What the exercise asks - Write out, word for word, every line in the data below from the one containing "s.storesQuiet 1 = true)" to the one containing "decodeSlot .scalar 0x4BCF0000", both of them included.

┌──

/-! Traps, scheduling, jobs. -/

def actionS (a : Nat) : State := kern.onCont 0 fun c => { c with state := stSuspended, action := some (a, 0, 0) }
def trapOf (r : Bool) : TrapJob := { die := 0, key := some 0, jcb := 0x1000, deadline := 0, trap := { cause := cBreak, pc := 0x3000, resumable := r }, deferred := false, sslot := some 0 }
/-- A trap on its way; HKDESC names the kernel's own descriptor; the trap area has n records. -/
def trapS (r : Bool) (n : Nat) : State := hit (((kern.wr (ldJcb 0 + 0x28) 8 ldKdesc).wr (ldJcb 0 + 0x30) 8 (n * 2 ^ 56 + ldTrap)).toTraps (trapOf r))
def recordAt : Nat := ldTrap + 64
theorem witness_TrapRecordsAndActions :
    (actionS 0).cont 0 = some (contOf (actionS 0)) ∧ (contOf (actionS 0)).action = some (0, 0, 0) ∧ (contOf (actionS 3)).action = some (3, 0, 0) ∧ (contOf (actionS 0)).record = none ∧
    (contOf (actionS 0)).handlerOf = none ∧ (trapS false 1).freeRecord 0 0 ldTrap 1 0 = some recordAt ∧ (trapS true 1).sched.traps = [trapOf true] ∧ (trapS true 1).cont 0 = some (contOf (trapS true 1)) ∧
    (trapS true 0).freeRecord 0 0 ldTrap 0 0 = none ∧ jcbTrapbase (trapS true 0) 0x1000 / 2 ^ 56 = 0 ∧ jcbTrapbase (trapS true 1) 0x1000 / 2 ^ 56 = 1 ∧
    (trapS true 1).freeRecord 0 0 ldTrap 1 0 = some recordAt ∧ ((trapS true 1).wrVirt 0 0 recordAt (natLe 64 (trapRecord (trapOf true) false))).2 = none ∧
    (((trapS true 1).wrVirt 0 0 recordAt (natLe 64 (trapRecord (trapOf true) false))).1.handler (trapOf true) recordAt).isSome = true ∧ ((trapS true 1).handler (trapOf true) 0).isSome = true ∧
    (trapS true 1).flawed (0x1000 + 0x28) 16 = false ∧ (actionS 3).flawed 0x1000 16 = false ∧ ((trapS false 1).wrVirt 0 0 recordAt (natLe 64 (trapRecord { trapOf false with sslot := none } false))).2 = none ∧
    (let s := (trapS true 1).wr (ldJcb 0 + 0x28) 8 0
     s.handler (trapOf true) 0 = none ∧ s.freeRecord 0 0 ldTrap 1 0 = some recordAt ∧ (s.wrVirt 0 0 recordAt (natLe 64 (trapRecord { trapOf true with sslot := none } false))).2 = none ∧
       ((s.wrVirt 0 0 recordAt (natLe 64 (trapRecord { trapOf true with sslot := none } false))).1.handler (trapOf true) recordAt) = none) ∧ contKey 0 (fget 0 (trapS true 1).sched.nextHandle 0) ≠ 0 := by
  decide +kernel
def packetOf (count kdesc : Nat) : BitVec 512 := BitVec.ofNat 512 (ldJcb 0 + kdesc * 2 ^ 64 + count * 2 ^ (8 * 0x20))
def packetS (p : BitVec 512) : State := (kern.wr (ldJcb 0 + 0x48) 8 1).onSched fun x => { x with launch := [(15, [p])] }
theorem witness_PacketExpansions :
    (packetS (packetOf 3 ldKdesc)).dieLevelFree 0 = true ∧ (packetS (packetOf 3 ldKdesc)).nextQueue 0 = some 15 ∧ (packetS (packetOf 3 ldKdesc)).launchQ 0 15 = [packetOf 3 ldKdesc] ∧
    (packetS (packetOf 3 ldKdesc)).paBad (pktJcb (packetOf 3 ldKdesc)) = false ∧ inWindow (pktJcb (packetOf 3 ldKdesc)) = false ∧ paDie (pktJcb (packetOf 3 ldKdesc)) = 0 ∧
    (packetS (packetOf 3 ldKdesc)).launchCheck 0 (packetOf 3 ldKdesc) = .ok 1 ∧ (packetS (packetOf 3 ldKdesc)).rd (ldJcb 0 + 0x48) 8 ≠ 0 ∧
    pktCount (packetOf 3 ldKdesc) ≠ 0 ∧ pktGang (packetOf 3 ldKdesc) = false ∧ (afterExec (.packetExpansion 0) (packetS (packetOf 3 ldKdesc))).sched.ending = [] ∧ inWindow (pktJcb (BitVec.ofNat 512 windowOff)) = true ∧
    (packetS (packetOf (2 ^ 32 - 1) ldKdesc)).launchCheck 0 (packetOf (2 ^ 32 - 1) ldKdesc) = .error cRange := by decide +kernel
def readyOf (i : ReadyItem) : Ready := { die := 0, level := .die, deadline := 0, seq := 0, item := i }
/-- A second continuation of the kernel, ready, with a free save slot. -/
def readyC : Cont := { Cont.blank 0x1000 with jtag := 0, pc := 0x3000, kdesc := 0x1000 }
def readyS : State := (hit (kern.wr (ldJcb 0 + 0x40) 4 3)).onSched fun x => { x with conts := x.conts ++ [(1, some readyC)], ready := [readyOf (.cont 1)] }
def gangS (g : Gang) (members : FMap (Option Cont)) : State := (hit (kern.wr (ldJcb 0 + 0x40) 4 3)).onSched fun x => { x with gangs := [g], conts := x.conts ++ members, ready := [readyOf (.gang 5)] }
def gangG (st : GangState) : Gang := { gangOf st [1] [2] with pipes := [], packet := packetOf 1 ldKdesc }
def memberC (st : Nat) : Cont := { readyC with gang := some (5, 0), state := st }
theorem witness_DispatchAndGangs :
    readyS.idleCore 63 = true ∧ readyS.claimed 63 = false ∧ readyS.running.contains (dieOf 63) = true ∧ (readyS.sched.ready.find? fun x => readyS.itemOk x 63) = some (readyOf (.cont 1)) ∧
    readyS.cont 1 = some readyC ∧ readyC.state = stReady ∧ (readyS.kdesc 0 0 readyC.kdesc.toNat).isOk = true ∧ (readyS.layCopy 0 0x1000).isSome = true := by decide +kernel
theorem witness_DispatchAndGangs_gangs :
    (let s := gangS (gangG .pending) [(1, some (memberC 1))]
     s.gang 5 = some (gangG .pending) ∧ (gangG .pending).members.length ≤ s.freeSlots 0x1000 ∧ s.sched.ckpts = [] ∧ ((List.range 8).filter fun x => s.gangFits (gangG .pending) x).head? = some 0 ∧
     s.gangLeast (gangG .pending) 0 = true ∧ pktCount (gangG .pending).packet ≤ (gangG .pending).unit + 1) ∧
    (let s := gangS (gangG .claiming) [(1, some (memberC 1))]
     s.gang 5 = some (gangG .claiming) ∧ s.gangIdle (gangG .claiming) = true ∧ s.needSlots (gangG .claiming) ≤ s.freeSlots 0x1000) ∧
    (let s := gangS (gangG .parked) [(1, some (memberC stSuspended))]
     s.gang 5 = some (gangG .parked) ∧ (s.cont 1).isSome = true ∧ (1, 2) ∈ (gangG .parked).members.zip (gangG .parked).cores ∧ (1, 2) ∉ s.savedMembers (gangG .parked)) ∧
    (let g := { gangG .parked with cores := [0] }
     (gangS g [(1, some (memberC stSaved))]).gang 5 = some g ∧ (gangS g [(1, some (memberC stSaved))]).idleCore 0 = false) ∧
    (let s := gangS (gangG .parked) [(1, some (memberC stSaved))]
     s.gang 5 = some (gangG .parked) ∧ (∀ m ∈ (gangG .parked).members.zip (gangG .parked).cores, m ∈ s.savedMembers (gangG .parked)) ∧ s.sched.ckpts = [] ∧ s.idleCore 2 = true ∧ s.claimed 2 = false ∧ s.firstOn 2 (s.gangEntry (gangG .parked)) = true ∧
     s.storesQuiet 1 = true) := by decide +kernel
def endingS : State := { (kern.onCore Core.vacate).onSched fun x => { x with ending := [{ jcb := 0x1000 }], conts := [] } with cmds := [] }
theorem witness_JobEnds : (endingS.sched.ending.any fun e => e.jcb == 0x1000) = true ∧ endingS.jobDrained 0x1000 = true := by decide +kernel
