-- ==== Sys2Proof/Tests/Words.lean ====
section
/-! SUPPORT. One word of every slot operation and branch tree, written out from the formats of R73, R79 to R82 and R111 and the opcode grids of R104 to R110, decodes to the operation it stands for. -/

namespace Sys2Proof.Tests
set_option Elab.async false

/-! Scalar forms (R104, R117 to R131): operand values chosen so that no two fields of a word agree where the form leaves them free. -/

theorem test_words_scalar_1 :
    decodeSlot .scalar 0x07BDB800 [] = .ok (.add 29 29 23) ∧
    decodeSlot .scalar 0x0B9E7800 [] = .ok (.sub 28 30 15) ∧
    decodeSlot .scalar 0x0FF99800 [] = .ok (.mul 31 25 19) ∧
    decodeSlot .scalar 0x13FFC800 [] = .ok (.mulh 31 31 25 .ss) ∧
    decodeSlot .scalar 0x14DEE801 [] = .ok (.div 6 30 29 true) ∧
    decodeSlot .scalar 0x1BAFE001 [] = .ok (.rem 29 15 28 true) ∧
    decodeSlot .scalar 0x1FEBF800 [] = .ok (.and 31 11 31) ∧
    decodeSlot .scalar 0x23EFF800 [] = .ok (.or 31 15 31) ∧
    decodeSlot .scalar 0x2763F800 [] = .ok (.xor 27 3 31) ∧
    decodeSlot .scalar 0x2AEF7000 [] = .ok (.sll 23 15 14) ∧
    decodeSlot .scalar 0x2CFDF800 [] = .ok (.srl 7 29 31) ∧
    decodeSlot .scalar 0x33FDD800 [] = .ok (.sra 31 29 27) ∧
    decodeSlot .scalar 0x36EF0033 [] = .ok (.slli 23 15 51) ∧
    decodeSlot .scalar 0x3BEE003A [] = .ok (.srli 31 14 58) ∧
    decodeSlot .scalar 0x3D3F003D [] = .ok (.srai 9 31 61) ∧
    decodeSlot .scalar 0x43EDB001 [] = .ok (.min 31 13 22 true) ∧
    decodeSlot .scalar 0x46FF7801 [] = .ok (.max 23 31 15 true) ∧
    decodeSlot .scalar 0x4BCF0000 [] = .ok (.clz 30 15) ∧
    decodeSlot .scalar 0x4FAF0000 [] = .ok (.ctz 29 15) ∧
    decodeSlot .scalar 0x53F70000 [] = .ok (.popc 31 23) := by decide +kernel

theorem test_words_scalar_2 :
    decodeSlot .scalar 0x57A7F5C1 [] = .ok (.bext 29 7 61 28 true) ∧
    decodeSlot .scalar 0x5BFE59D0 [] = .ok (.bins 31 30 22 29) ∧
    decodeSlot .scalar 0x5DFFB80D [] = .ok (.sel 15 31 23 false 13) ∧
    decodeSlot .scalar 0x62F3B805 [] = .ok (.addsh 23 19 23 5) ∧
    decodeSlot .scalar 0x64FF0001 [] = .ok (.kset 7 31 true) ∧
    decodeSlot .scalar 0x6BC70001 [] = .ok (.kget 30 7 true) ∧
    decodeSlot .scalar 0x6F600023 [] = .ok (.crrd 27 35) ∧
    decodeSlot .scalar 0x70190010 [] = .ok (.crwr 25 16) ∧
    decodeSlot .scalar 0x75FB7802 [] = .ok (.fadd 15 27 15 2) ∧
    decodeSlot .scalar 0x7BB3F803 [] = .ok (.fmul 29 19 31 3) ∧
    decodeSlot .scalar 0x7FF70007 [] = .ok (.fcvt 31 23 1 3) ∧
    decodeSlot .scalar 0x80EDDF9D [] = .ok (.addi 7 13 57245) ∧
    decodeSlot .scalar 0x862BEF7A [] = .ok (.andi 17 11 61306) ∧
    decodeSlot .scalar 0x8BF6FF24 [] = .ok (.ori 31 22 65316) ∧
    decodeSlot .scalar 0x8DFFAEB6 [] = .ok (.xori 15 31 44726) ∧
    decodeSlot .scalar 0x9160D7CE [] = .ok (.movi 11 55246) ∧
    decodeSlot .scalar 0x9747B0EF [] = .ok (.movh 26 7 45295) ∧
    decodeSlot .scalar 0xA35F057D [] = .ok (.cmpeqImm 13 31 381) ∧
    decodeSlot .scalar 0xA3DBD000 [] = .ok (.cmpeq 15 27 26) ∧
    decodeSlot .scalar 0xA7CF07E9 [] = .ok (.cmpneImm 15 15 1001) := by decide +kernel

theorem test_words_scalar_3 :
    decodeSlot .scalar 0xA65FF800 [] = .ok (.cmpne 9 31 31) ∧
    decodeSlot .scalar 0xA8DD077B [] = .ok (.cmpltImm 3 29 891) ∧
    decodeSlot .scalar 0xAB53F800 [] = .ok (.cmplt 13 19 31) ∧
    decodeSlot .scalar 0xAECF073F [] = .ok (.cmpleImm 11 15 831) ∧
    decodeSlot .scalar 0xAC5F7800 [] = .ok (.cmple 1 31 15) ∧
    decodeSlot .scalar 0xB3D7079F [] = .ok (.cmpltuImm 15 23 927) ∧
    decodeSlot .scalar 0xB3D7F800 [] = .ok (.cmpltu 15 23 31) ∧
    decodeSlot .scalar 0xB79D07FB [] = .ok (.cmpleuImm 14 29 1019) ∧
    decodeSlot .scalar 0xB7DFF000 [] = .ok (.cmpleu 15 31 30) ∧
    decodeSlot .scalar 0xBB5FE800 [] = .ok (.fcmp 13 31 29 0) ∧
    decodeSlot .scalar 0xC3CDE000 [] = .ok (.pand 15 false 13 true 12) ∧
    decodeSlot .scalar 0xC78BF800 [] = .ok (.por 14 false 11 true 15) ∧
    decodeSlot .scalar 0xCB9DF000 [] = .ok (.pxor 14 true 13 true 14) := by decide +kernel

/-! Load/store forms (R105, R149 to R165): operand values chosen so that no two fields of a word agree where the form leaves them free. -/

theorem test_words_ls_1 :
    decodeSlot .ls 0x07D7F6FB [] = .ok (.ld 30 23 63227) ∧
    decodeSlot .ls 0x0A7B5EE5 [] = .ok (.st 19 27 24293) ∧
    decodeSlot .ls 0x0F6F7B54 [] = .ok (.ldacq 27 15 .pkg 6996) ∧
    decodeSlot .ls 0x11BC77D8 [] = .ok (.strel 13 28 .pkg 6104) ∧
    decodeSlot .ls 0x14277DFA [] = .ok (.pf true 7 32250) ∧
    decodeSlot .ls 0x18000000 [] = .ok .mark ∧
    decodeSlot .ls 0x1DE00000 [] = .ok (.fence .pkg 3) ∧
    decodeSlot .ls 0x238F5B40 [] = .ok (.amoadd 28 15 11 .pkg 1) ∧
    decodeSlot .ls 0x27F7CB40 [] = .ok (.amoand 31 23 25 .pkg 1) ∧
    decodeSlot .ls 0x29DF4CC0 [] = .ok (.amoor 14 31 9 .sys 3) ∧
    decodeSlot .ls 0x2FE3BBC0 [] = .ok (.amoxor 31 3 23 .pkg 3) ∧
    decodeSlot .ls 0x339EABC0 [] = .ok (.amomin 28 30 21 .pkg 3 false) ∧
    decodeSlot .ls 0x36BBEA60 [] = .ok (.amomax 21 27 29 .die 1 true) ∧
    decodeSlot .ls 0x39DEA8C0 [] = .ok (.amoswap 14 30 21 .core 3) ∧
    decodeSlot .ls 0x3FBFF800 [] = .ok (.amocas 29 31 31 .core 0) ∧
    decodeSlot .ls 0x437EF9B9 [] = .ok (.stld 27 30 63929) ∧
    decodeSlot .ls 0x45EE6000 [] = .ok (.stset 15 14 3) ∧
    decodeSlot .ls 0x48FE6000 [] = .ok (.stget 7 30 3) ∧
    decodeSlot .ls 0x4F5F0000 [] = .ok (.stadv 26 31) ∧
    decodeSlot .ls 0x50000000 [] = .ok .l1inv := by decide +kernel

theorem test_words_ls_2 :
    decodeSlot .ls 0x61F76B00 [] = .ok (.vld { v := 15, st := 23, w := .w512, k := 5, t := .i32, form := 0 }) ∧
    decodeSlot .ls 0x67D3AA00 [] = .ok (.vst { v := 30, st := 19, w := .w1024, k := 5, t := .f16, form := 0 }) ∧
    decodeSlot .ls 0x6AF83B00 [] = .ok (.vldb { v := 23, st := 24, w := .w256, k := 7, t := .i32, form := 0 }) ∧
    decodeSlot .ls 0x6F73A900 [] = .ok (.vpf { v := 27, st := 19, w := .w1024, k := 5, t := .bf16, form := 0 }) ∧
    decodeSlot .ls 0x70EE7B00 [] = .ok (.vscat { v := 7, st := 14, w := .w512, k := 7, t := .i32, form := 0 }) ∧
    decodeSlot .ls 0x777E3D00 [] = .ok (.vscadd { v := 27, st := 30, w := .w256, k := 7, t := .i8, form := 0 }) ∧
    decodeSlot .ls 0x7B767B00 [] = .ok (.vscmax { v := 27, st := 22, w := .w512, k := 7, t := .i32, form := 0 }) ∧
    decodeSlot .ls 0x7EF35B82 [] = .ok (.vredst { v := 23, st := 19, w := .w512, k := 3, t := .i32, form := 130 }) := by decide +kernel

/-! Vector forms (R106): operand values chosen so that no two fields of a word agree where the form leaves them free. -/

theorem test_words_vec_1 :
    decodeSlot .vec 0x063CAFFB [] = .ok (.vadd { w := .w1024, t := .bf16, d := 28, a := 21, b := 31, sb := true, k := 6, md := 3 }) ∧
    decodeSlot .vec 0x0999D6E9 [] = .ok (.vsub { w := .w512, t := .i16, d := 25, a := 26, b := 27, sb := true, k := 2, md := 1 }) ∧
    decodeSlot .vec 0x0EA5EABC [] = .ok (.vmul { w := .w1024, t := .i8, d := 5, a := 29, b := 10, sb := true, k := 7, md := 0 }) ∧
    decodeSlot .vec 0x111D65F8 [] = .ok (.vfma { w := .w512, t := .f32, d := 29, a := 12, b := 23, sb := true, k := 6, md := 0 }) ∧
    decodeSlot .vec 0x16D55FAD [] = .ok (.vfms { w := .w1024, t := .u8, d := 21, a := 11, b := 30, sb := true, k := 3, md := 1 }) ∧
    decodeSlot .vec 0x1A43FDAF [] = .ok (.vfnma { w := .w1024, t := .f16, d := 3, a := 31, b := 22, sb := true, k := 3, md := 3 }) ∧
    decodeSlot .vec 0x1C72F774 [] = .ok (.vmulh { w := .w256, t := .i32, d := 18, a := 30, b := 29, sb := true, k := 5, md := 0 }) ∧
    decodeSlot .vec 0x21DD9CDC [] = .ok (.vmin { w := .w512, t := .u8, d := 29, a := 19, b := 19, sb := false, k := 7, md := 0 }) ∧
    decodeSlot .vec 0x24DFB5A4 [] = .ok (.vmax { w := .w256, t := .u8, d := 31, a := 22, b := 22, sb := true, k := 1, md := 0 }) ∧
    decodeSlot .vec 0x2ACBE005 [] = .ok (.vabs { w := .w1024, t := .u8, d := 11, a := 28, b := 0, sb := false, k := 1, md := 1 }) ∧
    decodeSlot .vec 0x2EAAE814 [] = .ok (.vneg { w := .w1024, t := .i8, d := 10, a := 29, b := 0, sb := false, k := 5, md := 0 }) ∧
    decodeSlot .vec 0x30BF9FF8 [] = .ok (.vclamp { w := .w256, t := .i8, d := 31, a := 19, b := 31, sb := true, k := 6, md := 0 }) ∧
    decodeSlot .vec 0x363E781C [] = .ok (.vrnd { w := .w1024, t := .bf16, d := 30, a := 15, b := 0, sb := false, k := 7, md := 0 }) ∧
    decodeSlot .vec 0x3973FAE8 [] = .ok (.vand { w := .w512, t := .i32, d := 19, a := 31, b := 11, sb := true, k := 2, md := 0 }) ∧
    decodeSlot .vec 0x3E9D5E6C [] = .ok (.vor { w := .w1024, t := .i16, d := 29, a := 11, b := 25, sb := true, k := 3, md := 0 }) ∧
    decodeSlot .vec 0x40B7FFE4 [] = .ok (.vxor { w := .w256, t := .i8, d := 23, a := 31, b := 31, sb := true, k := 1, md := 0 }) ∧
    decodeSlot .vec 0x447B781C [] = .ok (.vnot { w := .w256, t := .i32, d := 27, a := 15, b := 0, sb := false, k := 7, md := 0 }) ∧
    decodeSlot .vec 0x4AAFFEE8 [] = .ok (.vsll { w := .w1024, t := .i8, d := 15, a := 31, b := 27, sb := true, k := 2, md := 0 }) ∧
    decodeSlot .vec 0x4EC6E5DC [] = .ok (.vsrl { w := .w1024, t := .u8, d := 6, a := 28, b := 23, sb := false, k := 7, md := 0 }) ∧
    decodeSlot .vec 0x527C7DDC [] = .ok (.vsra { w := .w1024, t := .i32, d := 28, a := 15, b := 23, sb := false, k := 7, md := 0 }) := by decide +kernel

theorem test_words_vec_2 :
    decodeSlot .vec 0x5506BFBC [] = .ok (.vcmpeq { w := .w512, t := .f32, d := 6, a := 23, b := 30, sb := true, k := 7, md := 0 }) ∧
    decodeSlot .vec 0x5A234BFC [] = .ok (.vcmpne { w := .w1024, t := .bf16, d := 3, a := 9, b := 15, sb := true, k := 7, md := 0 }) ∧
    decodeSlot .vec 0x5CC7F37C [] = .ok (.vcmplt { w := .w256, t := .u8, d := 7, a := 30, b := 13, sb := true, k := 7, md := 0 }) ∧
    decodeSlot .vec 0x61A2AEFC [] = .ok (.vcmple { w := .w512, t := .i8, d := 2, a := 21, b := 27, sb := true, k := 7, md := 0 }) ∧
    decodeSlot .vec 0x6616D814 [] = .ok (.vclass { w := .w1024, t := .f32, d := 22, a := 27, b := 0, sb := false, k := 5, md := 0 }) ∧
    decodeSlot .vec 0x6ADDDDA8 [] = .ok (.vsel { w := .w1024, t := .u8, d := 29, a := 27, b := 22, sb := true, k := 2, md := 0 }) ∧
    decodeSlot .vec 0x6ECE07F4 [] = .ok (.vmov { w := .w1024, t := .u8, d := 14, a := 0, b := 31, sb := true, k := 5, md := 0 }) ∧
    decodeSlot .vec 0x713DF004 [] = .ok (.vbcast { w := .w512, t := .bf16, d := 29, a := 30, b := 0, sb := false, k := 1, md := 0 }) ∧
    decodeSlot .vec 0x75D77CC4 [] = .ok (.vins { w := .w512, t := .u8, d := 23, a := 15, b := 19, sb := false, k := 1, md := 0 }) ∧
    decodeSlot .vec 0x7A976ED4 [] = .ok (.vext { w := .w1024, t := .i16, d := 23, a := 13, b := 27, sb := false, k := 5, md := 0 }) ∧
    decodeSlot .vec 0x7DAE07E4 [] = .ok (.vgath { w := .w512, t := .i8, d := 14, a := 0, b := 31, sb := true, k := 1, md := 0 }) ∧
    decodeSlot .vec 0x81DBE887 [] = .ok (.vcvt { w := .w512, t := .u8, d := 27, a := 29, b := 2, sb := false, k := 1, md := 3 }) ∧
    decodeSlot .vec 0x865FF853 [] = .ok (.vcvt8 { w := .w1024, t := .f16, d := 31, a := 31, b := 1, sb := false, k := 4, md := 3 }) ∧
    decodeSlot .vec 0x890CC840 [] = .ok (.vquant { w := .w512, t := .f32, d := 12, a := 25, b := 1, sb := false, k := 0, md := 0 }) ∧
    decodeSlot .vec 0x8E1719C0 [] = .ok (.vdequant { w := .w1024, t := .f32, d := 23, a := 3, b := 7, sb := false, k := 0, md := 0 }) ∧
    decodeSlot .vec 0x92D2F2E1 [] = .ok (.vpack { w := .w1024, t := .u8, d := 18, a := 30, b := 11, sb := true, k := 0, md := 1 }) ∧
    decodeSlot .vec 0x95DEF819 [] = .ok (.vunpk { w := .w512, t := .u8, d := 30, a := 31, b := 0, sb := false, k := 6, md := 1 }) ∧
    decodeSlot .vec 0xA02BBFF4 [] = .ok (.vshuf { w := .w256, t := .bf16, d := 11, a := 23, b := 31, sb := true, k := 5, md := 0 }) ∧
    decodeSlot .vec 0xA67A07FC [] = .ok (.vrotm { w := .w1024, t := .i32, d := 26, a := 0, b := 31, sb := true, k := 7, md := 0 }) ∧
    decodeSlot .vec 0xAAA3FF49 [] = .ok (.vzip { w := .w1024, t := .i8, d := 3, a := 31, b := 29, sb := false, k := 2, md := 1 }) := by decide +kernel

└──

Reply to the exercise -
     s.storesQuiet 1 = true) := by decide +kernel
def endingS : State := { (kern.onCore Core.vacate).onSched fun x => { x with ending := [{ jcb := 0x1000 }], conts := [] } with cmds := [] }
theorem witness_JobEnds : (endingS.sched.ending.any fun e => e.jcb == 0x1000) = true ∧ endingS.jobDrained 0x1000 = true := by decide +kernel
-- ==== Sys2Proof/Tests/Words.lean ====
section
/-! SUPPORT. One word of every slot operation and branch tree, written out from the formats of R73, R79 to R82 and R111 and the opcode grids of R104 to R110, decodes to the operation it stands for. -/

namespace Sys2Proof.Tests
set_option Elab.async false

/-! Scalar forms (R104, R117 to R131): operand values chosen so that no two fields of a word agree where the form leaves them free. -/

theorem test_words_scalar_1 :
    decodeSlot .scalar 0x07BDB800 [] = .ok (.add 29 29 23) ∧
    decodeSlot .scalar 0x0B9E7800 [] = .ok (.sub 28 30 15) ∧
    decodeSlot .scalar 0x0FF99800 [] = .ok (.mul 31 25 19) ∧
    decodeSlot .scalar 0x13FFC800 [] = .ok (.mulh 31 31 25 .ss) ∧
    decodeSlot .scalar 0x14DEE801 [] = .ok (.div 6 30 29 true) ∧
    decodeSlot .scalar 0x1BAFE001 [] = .ok (.rem 29 15 28 true) ∧
    decodeSlot .scalar 0x1FEBF800 [] = .ok (.and 31 11 31) ∧
    decodeSlot .scalar 0x23EFF800 [] = .ok (.or 31 15 31) ∧
    decodeSlot .scalar 0x2763F800 [] = .ok (.xor 27 3 31) ∧
    decodeSlot .scalar 0x2AEF7000 [] = .ok (.sll 23 15 14) ∧
    decodeSlot .scalar 0x2CFDF800 [] = .ok (.srl 7 29 31) ∧
    decodeSlot .scalar 0x33FDD800 [] = .ok (.sra 31 29 27) ∧
    decodeSlot .scalar 0x36EF0033 [] = .ok (.slli 23 15 51) ∧
    decodeSlot .scalar 0x3BEE003A [] = .ok (.srli 31 14 58) ∧
    decodeSlot .scalar 0x3D3F003D [] = .ok (.srai 9 31 61) ∧
    decodeSlot .scalar 0x43EDB001 [] = .ok (.min 31 13 22 true) ∧
    decodeSlot .scalar 0x46FF7801 [] = .ok (.max 23 31 15 true) ∧
    decodeSlot .scalar 0x4BCF0000 [] = .ok (.clz 30 15) ∧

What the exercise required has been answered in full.